◆ About this exercise
All lines from the first one in the listing below to the one holding "what follows. -/", inclusive, are to be copied exactly.

◆ Exercise data
-- ==== Sys2Proof/Machine/Mirror.lean ====
section
/-! DEFINITION. Partner mirroring (13 R420 to R422), checkpoints (R423 R424) and state import (R425):
what is captured, sent, received, applied and written. -/

namespace Sys2Proof.Machine

/-! ## Cart data (13 R420) -/

/-- The data of a mirror or import cart: kind, line count, step, and what follows. -/
def mirrorData (kind lines step : Nat) (rest : List Byte) : List Byte :=
  leBytes 1 kind ++ leBytes 1 lines ++ leBytes 2 0 ++ leBytes 4 step ++ slice rest 0 216

/-- What follows in a start or an end cart. -/
def batchRest (b : Batch) (count : Nat) : List Byte :=
  leBytes 8 b.step ++ slice b.settings 0 16 ++ slice b.digest 0 16 ++ leBytes 8 count

/-- A line entry. -/
def lineEntry (x : PartLine) : List Byte :=
  leBytes 4 x.line ++ leBytes 1 x.part ++ leBytes 1 (if x.poison then 1 else 0) ++ leBytes 2 0 ++ slice x.data 0 64

/-- Line carts, three entries to a cart. -/
def lineCarts (step : Nat) : Nat → List PartLine → List (List Byte)
  | 0, _ => []
  | _, [] => []
  | fuel + 1, l =>
    mirrorData 2 (min 3 l.length) step ((l.take 3).flatMap lineEntry) :: lineCarts step fuel (l.drop 3)

/-- The carts of a batch: start, lines, end. A full batch's start does not know the count (13 R422). -/
def batchCarts (b : Batch) : List (List Byte) :=
  mirrorData 1 0 b.step (batchRest b (if b.full then ones64 else b.lines.length)) ::
    lineCarts b.step b.lines.length b.lines ++ [mirrorData 3 0 b.step (batchRest b b.lines.length)]

/-- Send the carts of a batch. -/
def sendBatch (c : Chip) (dst type : Nat) (b : Batch) : Chip :=
  (batchCarts b).foldl (fun c d => sendCart c dst type 0 d 0) c

/-! ## Capture at action 1 -/

/-- A line of a pool as it stands. -/
def captureLine (c : Chip) (p : Nat) (r : Region) (l : Nat) : Chip × PartLine :=
  let a := (poolLine c r l).1.headD 0
  let x := readGran c a .apart false
  (x.1, ⟨l, p, x.2.2, x.2.1⟩)

/-- Lines of pools, each named by pool × 2^32 + line. -/
def captureLines (c : Chip) (l : List Nat) : Chip × List PartLine :=
  l.foldl (fun (x : Chip × List PartLine) k =>
    match poolRegion x.1 (k / 4294967296) with
    | some r =>
      let y := captureLine x.1 (k / 4294967296) r (k % 4294967296)
      (y.1, x.2 ++ [y.2])
    | none => x) (c, [])

/-- Every line of every allocated page of the pools. -/
def allocatedLines (c : Chip) : List Nat :=
  (List.range 8).flatMap (fun p =>
    ((List.range (poolPages c p)).filter (fun n => pageRefs c p n != 0)).flatMap (fun n =>
      (List.range 1024).map (fun l => p * 4294967296 + 1024 * n + l)))

/-- Lines of bytes as a part. -/
def partLines (part : Nat) (b : List Byte) : List PartLine :=
  (List.range (cdiv b.length 64)).map (fun i => ⟨i, part, false, slice b (64 * i) 64⟩)

/-- The lines of the intake stage latched at the last cut-off. -/
def stageLines (c : Chip) : List PartLine :=
  match c.det.stage with
  | some b => partLines 8 b
  | none => []

/-- Action 1: the state digest, the settings digest beside it, and, with a partner, the batch of the
boundary that ends a step (13 R418 to R422). -/
def captureState (step : Nat) (c : Chip) : Chip :=
  let d := stateDigest c
  let s := settingsDigest c
  let c := { c with det := { c.det with digests := (step, d, s) :: c.det.digests, shown := (step, d) } }
  if reg c (key 0xB020 1) = ones32 then { c with det := { c.det with written := [] } }
  else
    let full := c.det.fullDue
    let r := captureLines c (if full then allocatedLines c else c.det.written)
    let b : Batch :=
      { step := step, started := true, ended := true, full := full, settings := s, digest := d, count := 0,
        lines := r.2 ++ stageLines c }
    { r.1 with det := { r.1.det with send := r.1.det.send ++ [b], fullDue := false, written := [] } }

◆ The answer
-- ==== Sys2Proof/Machine/Mirror.lean ====
section
/-! DEFINITION. Partner mirroring (13 R420 to R422), checkpoints (R423 R424) and state import (R425):
what is captured, sent, received, applied and written. -/

namespace Sys2Proof.Machine

/-! ## Cart data (13 R420) -/

/-- The data of a mirror or import cart: kind, line count, step, and what follows. -/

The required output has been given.